Illustration of the proposed framework. The proposed framework operates in five phases to predict the class of a 3D object: A) It generates _m_ multi-view images from the 3D object. B) Feature maps are extracted from each view. C) These feature maps are converted into feature vectors, and D) importance scores are assigned based on their cosine similarity. The feature vector with the highest importance score, known as the Most Similar View (MSV), is selected as the global descriptor. E) Finally, the global descriptor is utilized to classify the object using a pre-trained classifier.

Architecture:

The architecture of the proposed selective multi-view deep model contains five phases:
(A) Multi-view extraction: from a given 3D object, m multiple views are extracted from different viewpoints and angles.
(B) Feature extraction: each extracted view is fed to a pre-trained CNN to extract the corresponding feature stack of the detected visual features.
(C) Vectorization: the detected m feature stacks are converted to m feature vectors.
(D) View selection: The feature vectors are compared based on their similarity using Cosine Similarity and give a vital score that is normalized later. The more discriminative view is selected as a global descriptor based on them.
(D) Object classification: the global descriptor of the object feeds to a classifier to predict its class.

The architecture of the proposed selective multi-view deep model.

Dataset:

ModelNet is a large-scale 3D dataset provided in 2014 by Wu et al. from Princeton University’s Computer Science Department. ModelNet40 contains manually cleaned 3D objects without color information that belong to 40 class categories. In all of our experiments, and for a fair comparison, we have experimented with two versions of that dataset based on the camera settings from the literature:

ModelNet40v1 (Balanced and aligned dataset): in this version, the same training and testing splits of ModelNet40 as in 3dshapenets, MVCNN, RotationNet, DeepCCFV were experimented. Where for each category, they used the first 80 training objects (or all if there are less than 80) for training, and balanced testing, they used the first 20 testing objects. They used the circular configuration for each object to extract the 12 aligned views. So, they ended up with 3,983 objects in 40 categories consisting of 3,183 training objects (38,196 views) and 800 testing objects (9,600 views).

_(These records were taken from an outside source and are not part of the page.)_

-- ==== Sys2Proof/Laws/Step.lean ====
section
/-! SUPPORT. Everything one step can do: wait, reset, refuse a reserved word, or run the decoded command. -/

namespace Sys2Proof.Machine

theorem stepBy_cases {cfg : Cfg} {run : Instr → State → Result} {s t : State} (h : stepBy cfg run s = .next t) :
    (s.inputs = [] ∧ t = s) ∨
    (∃ rest, s.inputs = .hardwareReset :: rest ∧ t = (s.takeInput rest).clearAll cfg) ∨
    (∃ w rest e, s.inputs = .command w :: rest ∧ decode w = .error e ∧
      t = (s.takeInput rest).respond (.error .eIllegal)) ∨
    (∃ w rest i, s.inputs = .command w :: rest ∧ decode w = .ok i ∧ run i (s.takeInput rest) = .next t) := by
  unfold stepBy at h
  cases hi : s.inputs with
  | nil => rw [hi] at h; cases h; exact .inl ⟨rfl, rfl⟩
  | cons x rest =>
    rw [hi] at h
    cases x with
    | hardwareReset => cases h; exact .inr (.inl ⟨rest, rfl, rfl⟩)
    | command w =>
      simp only [runWordBy] at h
      cases hd : decode w with
      | ok i => rw [hd] at h; exact .inr (.inr (.inr ⟨w, rest, i, rfl, hd, h⟩))
      | error e => rw [hd] at h; cases h; exact .inr (.inr (.inl ⟨w, rest, e, rfl, hd, rfl⟩))

end Sys2Proof.Machine
end

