theorem takeWhile_mnemonic (i : Instr) (l : List Char) :
    ((mnemonic i).toList ++ ' ' :: l).takeWhile (fun c => c ≠ ' ') = (mnemonic i).toList := by
  rw [List.takeWhile_append_of_pos (mnemonic_no_space i)]
  simp

theorem find_plainCommands {i : Instr} (h : i.operand? = none) :
    plainCommands.find? (fun j => (mnemonic j).toList = (mnemonic i).toList) = some i := by
  cases i <;> cases h <;> decide

theorem find_operandCommands {i : Instr} {x : Byte} (h : i.operand? = some x) :
    (operandCommands x).find? (fun j => (mnemonic j).toList = (mnemonic i).toList) = some i := by
  cases i <;> cases h <;> simp [operandCommands, mnemonic]

theorem parseCommand_printCommand (i : Instr) : parseCommand (printCommand i) = some i := by
  unfold parseCommand printCommand
  cases h : i.operand? with
  | none =>
    simp only [List.append_nil, List.takeWhile_eq_self_iff.mpr (mnemonic_no_space i), List.drop_length]
    exact find_plainCommands h
  | some x =>
    simp only [takeWhile_mnemonic, List.drop_left, parseOperand_hex, Option.bind_some]
    exact find_operandCommands h

/-- Settles O11: the name ends at the space and names one command, and the two digits are the operand; the five examples
are evaluated. -/
theorem commandTextReadsBack : Obligations.CommandTextReadsBack :=
  ⟨parseCommand_printCommand, by decide, by decide, by decide, by decide, by decide⟩

end Sys2Proof.Machine
end

section
/-! SUPPORT. What a response can be: its laws, its status, and when a command repeated returns it again (rules R35, R42,
R93). -/

namespace Sys2Proof.Machine

/-! ### The laws of the record -/

theorem Response.ok_lawful : Response.ok.lawful := by decide

theorem Response.ok1_lawful (a : Byte) : (Response.ok1 a).lawful :=
  ⟨fun h => absurd rfl h, nofun, fun _ => rfl, nofun⟩

theorem Response.ok2_lawful (a b : Byte) : (Response.ok2 a b).lawful :=
  ⟨fun h => absurd rfl h, nofun, nofun, nofun⟩

theorem Response.error_lawful (e : Status) : (Response.error e).lawful :=
  ⟨fun _ => ⟨rfl, rfl, rfl⟩, fun _ => ⟨rfl, rfl⟩, fun _ => rfl, nofun⟩

theorem push85_lawful (r : R85Regs) (b : Byte) : (push85 r b).2.lawful := by
  simp only [push85]
  split
  · exact Response.ok2_lawful _ _
  · exact Response.ok1_lawful _

theorem flush85_lawful (r : R85Regs) : (flush85 r).lawful := by
  unfold flush85
  split
  · exact Response.ok1_lawful _
  · exact Response.ok_lawful

theorem push58_lawful (r : R58Regs) (v : Sym) : (push58 r v).2.lawful := by
  simp only [push58]
  split
  · exact Response.ok1_lawful _
  · exact Response.ok_lawful

/-- The command that ends in `res` at `s` has returned one response, and it obeys the laws of the record. -/
def AnswersLawfully (s : State) (res : Result) : Prop :=
  ∃ t r, res = .next t ∧ t.responses = s.responses ++ [r] ∧ r.lawful

section
variable {s : State} {run : Result}

/-- Answering after any write of registers, which leaves the responses alone. -/
theorem answersLawfully_answer {r : Response} {x : State} (hr : r.lawful) (hx : x.responses = s.responses) :
    AnswersLawfully s (answer r x) :=
  ⟨_, r, rfl, congrArg (· ++ [r]) hx, hr⟩

theorem answersLawfully_raise (e : Status) : AnswersLawfully s (raise e s) :=
  answersLawfully_answer (Response.error_lawful e) rfl

theorem answersLawfully_raiseHalt (u : HaltingUnit) (e : Status) : AnswersLawfully s (raiseHalt u e s) :=
  answersLawfully_answer (Response.error_lawful e) (by cases u <;> rfl)

theorem AnswersLawfully.guardR58 (h : AnswersLawfully s run) : AnswersLawfully s (guardR58 s run) := by
  unfold Machine.guardR58
  split
  · exact answersLawfully_raise _
  · exact h

theorem AnswersLawfully.guardBch (ps : List Phase) (h : AnswersLawfully s run) :
    AnswersLawfully s (guardBch ps s run) := by
  unfold Machine.guardBch
  split
  · exact answersLawfully_raise _
  · split
    · exact h
    · exact answersLawfully_raiseHalt .bch .eSeq

end

theorem execR58Push_answersLawfully (v : Byte) (s : State) : AnswersLawfully s (execR58Push v s) := by
  refine .guardR58 ?_
  split
  · exact answersLawfully_raiseHalt .r58 .eRange
  · exact answersLawfully_answer (push58_lawful _ _) rfl

theorem execR58Fin_answersLawfully (s : State) : AnswersLawfully s (execR58Fin s) := by
  refine .guardR58 ?_
  split
  · exact answersLawfully_raiseHalt .r58 _
  · exact answersLawfully_answer Response.ok_lawful rfl

theorem execBchSymFor_answersLawfully (cfg : Cfg) (v : Byte) (s : State) :
    AnswersLawfully s (execBchSymFor cfg v s) := by
  refine .guardBch _ ?_
  split
  · exact answersLawfully_raiseHalt .bch .eRange
  · exact answersLawfully_answer Response.ok_lawful rfl

theorem execBchCksumFor_answersLawfully (cfg : Cfg) (i : Byte) (s : State) :
    AnswersLawfully s (execBchCksumFor cfg i s) := by
  refine .guardBch _ ?_
  split
  · exact answersLawfully_raiseHalt .bch .eRange
  · exact answersLawfully_answer (Response.ok1_lawful _) rfl

theorem execMapS2c_answersLawfully (v : Byte) (s : State) : AnswersLawfully s (execMapS2c v s) := by
  unfold execMapS2c
  split
  · exact answersLawfully_raise _
  · exact answersLawfully_answer (Response.ok1_lawful _) rfl

theorem execMapC2s_answersLawfully (c : Byte) (s : State) : AnswersLawfully s (execMapC2s c s) := by
  unfold execMapC2s
  split
  · exact answersLawfully_raise _
  · exact answersLawfully_answer (Response.ok1_lawful _) rfl

theorem execFor_answersLawfully (cfg : Cfg) (i : Instr) (s : State) : AnswersLawfully s (execFor cfg i s) := by
  cases i with
  | sysNop | sysRstall | r85Clr | r58Clr | bchClr => exact answersLawfully_answer Response.ok_lawful rfl
  | r85St | r58St | bchSt => exact answersLawfully_answer (Response.ok2_lawful _ _) rfl
  | r85Push b => exact answersLawfully_answer (push85_lawful _ _) rfl
  | r85Flush => exact answersLawfully_answer (flush85_lawful _) rfl
  | r58Push v => exact execR58Push_answersLawfully v s
  | r58Fin => exact execR58Fin_answersLawfully s
  | bchHrph | bchHsep | bchHrpl | bchFin =>
    exact .guardBch _ (answersLawfully_answer Response.ok_lawful rfl)
  | bchSym v => exact execBchSymFor_answersLawfully cfg v s
  | bchCksum k => exact execBchCksumFor_answersLawfully cfg k s
  | bchVerify => exact .guardBch _ (answersLawfully_answer (Response.ok1_lawful _) rfl)
  | mapS2c v => exact execMapS2c_answersLawfully v s
  | mapC2s c => exact execMapC2s_answersLawfully c s

/-- A word that decodes runs its command, any other is refused. -/
theorem runWordFor_eq (cfg : Cfg) (w : CmdWord) :
    (∃ i, ∀ s, runWordFor cfg w s = execFor cfg i s) ∨ ∀ s, runWordFor cfg w s = raise .eIllegal s := by
  unfold runWordFor runWordBy
  cases decode w with
  | ok i => exact .inl ⟨i, fun _ => rfl⟩
  | error _ => exact .inr fun _ => rfl

theorem runWordFor_answersLawfully (cfg : Cfg) (w : CmdWord) (s : State) :
    AnswersLawfully s (runWordFor cfg w s) := by
  obtain ⟨i, hi⟩ | hw := runWordFor_eq cfg w
  · exact hi s ▸ execFor_answersLawfully cfg i s
  · exact hw s ▸ answersLawfully_raise _

/-! ### What a response depends on -/

/-- The two states hold the same registers (rule R13). -/
def State.sameRegisters (s t : State) : Prop := t.r85 = s.r85 ∧ t.r58 = s.r58 ∧ t.bch = s.bch

theorem State.sameRegisters.sameUnit {s t : State} (h : s.sameRegisters t) (u : Target) : sameUnit u s t := by
  obtain ⟨h85, h58, hbch⟩ := h
  cases u with
  | r85 => exact h85.symm
  | r58 => exact h58.symm
  | bch => exact hbch.symm
  | map | sys => trivial

theorem State.sameRegisters.withUnit {s s' : State} (h : s.sameRegisters s') (u : Target) (t : State) :
    (s.withUnit u t).sameRegisters (s'.withUnit u t) := by
  obtain ⟨h85, h58, hbch⟩ := h
  cases u with
  | r85 => exact ⟨rfl, h58, hbch⟩
  | r58 => exact ⟨h85, rfl, hbch⟩
  | bch => exact ⟨h85, h58, rfl⟩
  | map | sys => exact ⟨h85, h58, hbch⟩

/-- The two outcomes answer with the same response and the same registers. -/
def AnswerAlike (s s' : State) (res res' : Result) : Prop :=
  ∃ t t' r, res = .next t ∧ res' = .next t' ∧ t.responses = s.responses ++ [r] ∧
    t'.responses = s'.responses ++ [r] ∧ t.sameRegisters t'

theorem execFor_answerAlike (cfg : Cfg) (i : Instr) {s s' : State} (h : s.sameRegisters s') :
    AnswerAlike s s' (execFor cfg i s) (execFor cfg i s') := by
  by_cases hi : i = .sysRstall
  · subst hi
    exact ⟨_, _, .ok, execFor_sysRstall cfg s, execFor_sysRstall cfg s', rfl, rfl, rfl, rfl, rfl⟩
  · obtain ⟨t, r, ht⟩ := execFor_actsWithin cfg i hi s
    exact ⟨_, _, r, ht s (sameUnit_refl _ s), ht s' (h.sameUnit _), by simp, by simp, h.withUnit _ t⟩

theorem runWordFor_answerAlike (cfg : Cfg) (w : CmdWord) {s s' : State} (h : s.sameRegisters s') :
    AnswerAlike s s' (runWordFor cfg w s) (runWordFor cfg w s') := by
  obtain ⟨i, hi⟩ | hw := runWordFor_eq cfg w
  · rw [hi, hi]
    exact execFor_answerAlike cfg i h
  · rw [hw, hw]
    exact ⟨_, _, .error .eIllegal, rfl, rfl, rfl, rfl, h⟩

theorem Status.code_le (e : Status) : e.code.toNat ≤ 7 := by
  cases e <;> decide

/-- Settles O12: one lawful response for each word, and the same one from states with the same registers. -/
theorem everyWordReturnsOneLawfulResponse : Obligations.EveryWordReturnsOneLawfulResponse := by
  refine ⟨fun cfg w s => ?_, fun cfg w s s' h85 h58 hbch => ?_⟩
  · obtain ⟨t, r, ht, hresp, hr⟩ := runWordFor_answersLawfully cfg w s
    exact ⟨t, r, ht, hresp, hr, r.status.code_le⟩
  · exact runWordFor_answerAlike cfg w ⟨h85, h58, hbch⟩

/-! ### The statuses of a command -/

/-- A check that can fail for a command raises a status of the command's row (rules R93, R97). -/
theorem mem_errors_of_mem_checks {i : Instr} {s : State} {e : Status} (h : (true, e) ∈ i.checks s) :
    e ∈ i.errors := by
  have hphase := mem_all s.bch.phase
  cases i <;>
    simp [Instr.checks, Instr.errors, Instr.target, Instr.inRange, Instr.unknownChar, Instr.phases] at h hphase ⊢ <;>
    tauto

theorem mem_errors_of_firstFailed {i : Instr} {s : State} {e : Status} (h : firstFailed (i.checks s) = some e) :
    e ∈ i.errors := by
  obtain ⟨⟨b, e'⟩, hfind, rfl⟩ := Option.map_eq_some_iff.mp h
  obtain rfl : b = true := List.find?_some hfind
  exact mem_errors_of_mem_checks (List.mem_of_find?_eq_some hfind)

/-- Settles O13: a command that does not answer `OK` reports a check of its own. -/
theorem statusesAreThoseOfTheTable : Obligations.StatusesAreThoseOfTheTable := by
  intro cfg i s
  have hend := execFor_endsAsChecked cfg i s
  generalize execFor cfg i s = res at hend
  cases hend with
  | executes _ hresp hok => exact ⟨_, _, rfl, hresp, .inl hok⟩
  | refuses hf _ => exact ⟨_, _, rfl, rfl, .inr (mem_errors_of_firstFailed hf)⟩
  | halts u hf _ _ => exact ⟨_, _, rfl, by cases u <;> rfl, .inr (mem_errors_of_firstFailed hf)⟩

/-! ### Commands that write nothing, repeated -/

/-- A command that wrote no register returns the same response again, whatever has been returned in between. -/
theorem execFor_repeats {cfg : Cfg} {i : Instr} {s : State} {r : Response}
    (h : execFor cfg i s = .next { s with responses := s.responses ++ [r] }) (q : List Response) :
    execFor cfg i { s with responses := q } = .next { s with responses := q ++ [r] } := by
  obtain ⟨t, t', r', ht, ht', hresp, hresp', h85, h58, hbch⟩ :=
    execFor_answerAlike cfg i (s := s) (s' := { s with responses := q }) ⟨rfl, rfl, rfl⟩
  obtain ⟨u, hu, hin, _⟩ := execFor_writes_own_unit cfg i { s with responses := q }
  cases ht'.symm.trans hu
  cases h.symm.trans ht
  obtain rfl : r = r' := by simpa using hresp
  rw [ht']
  cases t'
  cases h85; cases h58; cases hbch; cases hin; cases hresp'
  rfl
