-- ==== Sys2Proof/Syntax.lean ====
section
/-!
DEFINITION. The commands of the part: one constructor per row of the spec's table of operations and events
(spec/opcode_table.json), with the operands the row's rule needs. The table gives the rows no bits.
-/
namespace Sys2Proof

/-- Requester classes (R39): hosts, firmware, Hoist channels, and the debug port, which acts as secure host on the
local address space (R389). -/
inductive Cls | nsHost | secHost | firmware | hoist | debug
  deriving DecidableEq, Repr

/-- A requester: its class and, for a host, its PCI Express requester ID (R378). -/
structure Req where
  cls : Cls
  rid : Nat
  deriving DecidableEq, Repr

/-- A register page: its die, whether it is a secure (BAR2) page, and its page number (R52, R56, R57). -/
structure Pg where
  die : Nat
  sec : Bool
  num : Nat
  deriving DecidableEq, Repr

/-- What a register access addresses: a page register, an entry word of the MSI-X table or a word of the pending bit array
in BAR4 (R51, R425), or the configuration space of the endpoint (R418, R420, R421, R425). -/
inductive Target
  | reg (p : Pg) (off : Nat)
  | msixTable (vector : Nat) (dword : Nat)
  | pba (dword : Nat)
  | config (field : Nat)
  deriving DecidableEq, Repr

/-- How a register write arrives: its size in bytes, whether its address is aligned to 32 bits (R35), and whether
its TLP is poisoned (R423). -/
structure Shape where
  size : Nat
  aligned : Bool
  poisoned : Bool
  deriving DecidableEq, Repr

/-- The bits of a serial frame that ends: position bits as received, SSI parity bit, BiSS-C start bit, nE, nW and CRC,
and the measured line delay (R98 to R100). -/
structure SerFrame where
  raw : Nat
  parity : Bool := false
  start : Bool := true
  nE : Bool := true
  nW : Bool := true
  crc : Nat := 0
  line : Nat := 0
  deriving DecidableEq, Repr

/-- What boot step 1 reads from a die's fuses, voted: whether a copy pair agreed, and the contents (R373, R375, R376,
R399). -/
structure Fuses where
  good : Bool
  keyGood : Bool
  serial : Nat
  lot : Nat
  wafer : Nat
  key : Nat
  keyId : Nat
  lc : Nat
  deriving DecidableEq, Repr

/-- How a host read of a Hoist burst completes (R285): its words, or the number of good words before the first that
fails, with Unsupported Request or Completer Abort, or poisoned. -/
inductive Cpl
  | data (ws : List Word)
  | refused (good : Nat)
  | poisoned (good : Nat)
  deriving DecidableEq, Repr

/-- An 8b/10b character (R72, R230): control K.x.y, with code 32 y + x, data D.x.y likewise, or one that the code does not
hold. -/
inductive Chr
  | control (code : Nat)
  | data (byte : Nat)
  | invalid
  deriving DecidableEq, Repr

/-- What a Burim port has to send of its own die's traffic next (R429): TYPE (0 for nothing), destination, virtual channel
and valid payload words; with it the ticks that the hop takes, and the bits of the 1,024 on the lanes that arrive inverted. -/
structure FlitIn where
  kind : Nat
  dst : Nat := 0
  vc : Nat := 0
  words : List Word := []
  hop : Nat := 12
  noise : Nat := 0
  deriving DecidableEq, Repr

/-- A training attempt that ends without success (R234): the port, and the step of the attempt (1 to 3) that was not passed. -/
structure AttemptEnd where
  port : Nat
  step : Nat
  deriving DecidableEq, Repr

/-- How the oldest burst of a Hoist channel ends (R276, R283): the completion of a host read where the source is the host,
and the words of the dual-port store that the other reader of R315 touches in the same tick. -/
structure BurstEnd where
  cpl : Cpl
  collide : List Nat := []
  deriving DecidableEq, Repr

/-- A completion timeout (R422): the outstanding read whose time is over, and the correctable errors of the PCI Express link
since the last such event, which CNT_CORR counts (R434). -/
structure ReadTimeout where
  read : Nat
  corr : Nat := 0
  deriving DecidableEq, Repr
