-- ==== Sys2Proof/Machine/SecCore.lean ====
section
/-!
DEFINITION. Security state as other blocks see it: lifecycle, sessions and their ends, fault-injection permission, and
the modes available (R25, R373, R375, R379, R388, R390, R391).
-/
namespace Sys2Proof.Machine

/-- The part's lifecycle state: the most advanced among its dies (R375). -/
def partLc (s : State) : Nat := ((dieList s).map fun d => (die s d).lc).foldl max 0

/-- Die `d` is enumerated (R405). -/
def enumerated (s : State) (d : Nat) : Bool := rb s (pgFence 0) Off.FN_DIE_STAT d

/-- A debug session of a LOCKED die is open (R391). -/
def lockedDebug (s : State) : Bool := (dieList s).any fun d => decide ((die s d).lc = 2) && (die s d).tap.session

/-- An enumerated die runs without firmware (R25). -/
def someNoFw (s : State) : Bool := (dieList s).any fun d => enumerated s d && (die s d).boot.noFw

/-- `MODE_ALLOWED` (R25, R61, R391, R401). -/
def allowedMask (s : State) : Word :=
  (if partLc s = 3 then 0x07#24 else 0xFF#24)
    &&& (if lockedDebug s then 0x0F#24 else 0xFF#24)
    &&& (if rb s (pgTb 0) Off.TB_STAT 0 then 0xCF#24 else 0xFF#24)
    &&& (if s.pkg.noFw then 0x07#24 else 0xFF#24)

/-- The firmware reason of R25 stays from a die's enumeration without firmware until the next start. -/
def noFwFollow (s : State) : State := { s with pkg := { s.pkg with noFw := s.pkg.noFw || someNoFw s } }

/-- `MODE_ALLOWED` of die 0 follows its reasons, and ALLOWED_CHANGED latches when a bit changes (R25, R33). -/
def allowedFollow (s0 : State) : State :=
  let s := noFwFollow s0
  if rd s (pgMode 0) Off.MODE_ALLOWED = allowedMask s then s
  else raise (wr s (pgMode 0) Off.MODE_ALLOWED (allowedMask s)) (pgMode 0) 2

/-- Fault injection is permitted on a die (R375, R390). -/
def injOk (s : State) (d : Nat) : Bool :=
  decide (partLc s = 0) || (decide (partLc s = 1) && rb s (pgIjl d) Off.IJL_CTRL 0)

/-- `IJL_STAT.PERMITTED`, its copy on the INJECT page, PERMIT_CHANGED and DENIED follow the permission (R390, R417). -/
def injFollow (s : State) (d : Nat) : State :=
  let b := injOk s d
  let s1 := if rb s (pgIjl d) Off.IJL_STAT 0 = b then s
    else raise (wb s (pgIjl d) Off.IJL_STAT 0 b) (pgIjl d) 0
  let s2 := wb s1 (pgInject d) Off.IJ_STAT 0 b
  setDyn s2 (pgInject d) 2 (rb s2 (pgInject d) Off.PAGE_CTRL 0 && !b)

/-- The debug session of a die closes (R388). -/
def dbgClose (s : State) (d : Nat) : State :=
  let x := die s d
  if x.tap.session then
    let s1 := wb (setDie s d { x with tap := { x.tap with session := false } }) (pgDebug d) Off.DBG_STAT 0 false
    allowedFollow (raise (raise s1 (pgDebug d) 1) (pgDie d) 2)
  else s

/-- The secure session of a die closes (R379). -/
def sessClose (s : State) (d : Nat) : State :=
  let x := die s d
  if x.sess.st = 2 then
    raise (wf (setDie s d { x with sess := { x.sess with st := 0 } }) (pgSess d) Off.SESS_STAT 0 3 0) (pgSess d) 2
  else s

/-- A frame of class `cls` (0 Sypol, 1 Burim, 2 encoder), direction and target is counted, and perhaps selected: the
kind (0 none, 1 drop, 2 corrupt, 3 reorder) and the state after (R414). -/
def injPick (s : State) (d cls dir t : Nat) : Nat × State :=
  let p := pgInject d
  let c := rd s p Off.IJ_CFG
  if !running s p || !injOk s d || decide (fld c 22 2 ≠ cls) || (decide (cls = 0) && decide (fld c 19 1 ≠ dir))
      || !bit c t then (0, s)
  else
    let k := (die s d).ijSeen + 1
    let s1 := setDie s d { die s d with ijSeen := k }
    let n := max 1 (rf s p Off.IJ_EVERY 0 16)
    let left := rdN s p Off.IJ_COUNT
    if fld c 20 2 = 0 ∨ left = 0 ∨ k % n ≠ 0 then (0, s1)
    else
      let s2 := if left = 0xFFFFFF then s1 else wr s1 p Off.IJ_COUNT (word (left - 1))
      let s3 := raise (count s2 p Off.IJ_DONE) p 0
      (fld c 20 2, whenDo (decide (left = 1)) s3 (raise · p 1))

end Sys2Proof.Machine
end

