/-- The result of a command and the state after it (R269). -/
def axDo (s : State) (d a cmd : Nat) : Nat × State :=
  let p := pgAx d a
  let m := mstate s d a
  let z := fun off => decide (rdN s p off = 0)
  let still := decide (m = msRest ∨ m = msHalted)
  match cmd with
  | 1 =>
    if !(still || decide (m = msMoving)) || stepIn s d a || axEnding s d a then (0x10, s)
    else if z Off.AX_VMAX || z Off.AX_ACC || z Off.AX_DEC then (0x11, s)
    else if rdN s p Off.AX_FAULT ≠ 0 then (0x12, s)
    else if limitAhead s d a then (0x13, s)
    else (1, if m = msMoving then s else axGo s d a)
  | 2 =>
    if m = msMoving ∨ m = msHoming ∨ m = msFollow then (1, axStop s d a true)
    else if m = msStopping ∨ still then (1, s)
    else (0x10, s)
  | 3 =>
    if !(decide (m = msHalted) || (decide (m = msRest) && stepIn s d a)) || axEnding s d a then (0x10, s)
    else if rdN s p Off.AX_FAULT ≠ 0 then (0x12, s)
    else if limitAhead s d a && !stepIn s d a then (0x13, s)
    else (1, if stepIn s d a then setMstate s d a msFollow else axGo s d a)
  | 4 =>
    if !still || stepIn s d a || axEnding s d a then (0x10, s)
    else if z Off.AX_HOME_V1 || z Off.AX_ACC || z Off.AX_DEC
        || (rb s p Off.AX_HOME_CFG 4 && (z Off.AX_HOME_V2 || z Off.AX_HOME_BACK)) then (0x11, s)
    else if rdN s p Off.AX_FAULT ≠ 0 then (0x12, s)
    else (1, homeStart s d a)
  | 5 =>
    if !still then (0x10, s)
    else
      let v := sgn 48 (rd48 s p Off.AX_POS_SET_L)
      let x := axis s d a
      (1, setPosValid (setAxis s d a { x.segment s.clock (v * ustep) 0 0 with y := v, lastMove := s.clock }) d a true)
  | 6 => if still ∨ m = msFenced then (1, wr s p Off.AX_FAULT 0#24) else (0x10, s)
  | 7 =>
    if m = msMoving ∨ m = msStopping ∨ m = msHoming ∨ m = msFollow then (1, axCut s d a true) else (0x10, s)
  | _ => (0x10, s)

/-- Process one command of the queue (R254, R269). -/
def axCommand (s : State) (d a cmd : Nat) : State :=
  let (res, s1) := axDo s d a cmd
  let s2 := wr s1 (pgAx d a) Off.AX_CMD_STAT (word (res * 2 ^ 16 + cmd))
  whenDo (decide (0x10 ≤ res)) s2 (raise · (pgAx d a) 13)

/-- The planning of a profile tick (R254). -/
def axPlan (s : State) (d a : Nat) : State :=
  let m := mstate s d a
  let s1 :=
    if m = msMoving then planMoving s d a
    else if m = msStopping then planStopping s d a
    else if m = msHoming then planHoming s d a
    else s
  let v := (axMotion s1 d a).2.1
  if v = 0 then s1 else wb s1 (pgAx d a) Off.AX_STAT 17 (decide (v < 0))

/-- A profile tick (R254): faults and homing events, commands in the order written, planning. The hand-over of the RWS
registers is HAND_OVER, at NEXT_TICK. -/
def profileTick (s : State) (d a : Nat) : State :=
  let x := axis s d a
  let s0 := setAxis s d a { x with profAt := some s.clock, stopDue := false, homeEv := [], cmds := [] }
  let s1 := whenDo x.stopDue s0 (axStop · d a false)
  let s2 := each x.homeEv s1 fun s e => homeEdge s d a e
  let s3 := whenDo (axis s2 d a).stopDue (setAxis s2 d a { axis s2 d a with stopDue := false }) (axStop · d a false)
  let s4 := each x.cmds s3 fun s c => axCommand s d a c.2
  axPlan s4 d a

/-- The next profile tick of an axis, in a die that is awake (R254). -/
def profileNext (s : State) (d a : Nat) : State :=
  if axThere s d a && awake s d then profileTick (waitClock s (nextAt s d 256 (axis s d a).profAt)) d a else s

/-- PROFILE_TICK: the next tick with t mod 256 = 0 (R254). -/
def execProfileTick (d a : Nat) (s : State) : Host.Outcome State Fault Refusal := ok (profileNext s d a)

/-- A read of `AX_CMD_STAT` returns only once every earlier command of its requester has been processed (R254). -/
def axStatWait (s : State) (r : Req) (d a : Nat) : State :=
  if (axis s d a).cmds.any fun c => decide (c.1 = r) then profileNext s d a else s

/-! Start and shut-down (R267, R268). -/

/-- The axis is enabled: AX_a_BEN goes high and the current ramp starts; an axis released in HOLD keeps its current. -/
def axStart (s : State) (d a : Nat) : State :=
  let x := axis s d a
  if cameBack s (pgAx d a) && !x.coast && x.ben then s
  else setAxis s d a { x with ben := true, coast := false, rampAt := s.clock, integA := 0, integB := 0, ocCount := 0 }

/-- The axis enters RUNNING in REST (PLANNER) or FOLLOW (STEP_IN); after a fence in REST (R267, R268). -/
def axRunning (s : State) (d a : Nat) : State :=
  let s1 := setPstate s (pgAx d a) stRunning
  let x := axis s1 d a
  let s2 := setAxis s1 d a { x with y := axPos s1 d a, rate := 0, stepPrev := none }
  setMstate s2 d a (if stepIn s2 d a && !cameBack s (pgAx d a) then msFollow else msRest)

/-- `EN` := 0: a moving planner axis stops as under HOLD_REMAINING, a following axis as under CUT (R267). -/
def axShut (s : State) (d a : Nat) : State :=
  let s1 := setPstate s (pgAx d a) stShutting
  if mstate s d a = msFollow then axCut s1 d a false else axHold s1 d a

Circular configuration (12 views).
- ModelNet40v1 Training can be download from here.
- ModelNet40v1 Testing can be download from here.
ModelNet40v2 (Imbalanced and unaligned dataset): here, the whole ModelNet40 as in RotationNet, view-GCN, MVTN were experimented. This original version of the dataset is not balanced where there is a diverse number of objects across diverse categories. It contains 12,311 3D objects split into 9,843 for training and 2,468 for testing. The literature used a spherical configuration to extract the 20 unaligned views from each object to end up with a total of 196,860 for training and 49,360 for testing.

Spherical configuration (20 views).
- ModelNet40v2 Training can be download from here.
- ModelNet40v2 Testing can be download from here.

Additionally, we investigate the effect of shape representation on the classification of a single view for rendering 3D objects. We utilized the ModelNet40v2 dataset for this experiment, with 12 views per 3D object. However, each 3D object was rendered using the Phong shading technique. Shading techniques have been demonstrated to improve performance in models such as MVDAN and MVCNN. The rendered views were grayscale images with dimensions of 224 × 224 pixels and black backgrounds. The camera's field of view was adjusted so that the image canvas tightly encapsulated the 3D object.

Shaded multi-view images (12 views).

ShadedModelNet40v1 Training can be download from here.
ShadedModelNet40v1 Testing can be download from here.

Getting Started:

Since we will experiment different versions of the datasets, feature extractors and classifiers, we do the following to organize the data and results:

Prepare two folders:
- data folder: put all the unzip dataset folders inside it. Note that each dataset will have two folders one for training and other for testing. The data folder will also be used later by our code to save the extracted features.
- Results folder: create new folders inside it and rename them with dataset names (one folder for each dataset).

* And inside each dataset folder, create new folders and rename them with feature extractor names (pre-trained CNN names).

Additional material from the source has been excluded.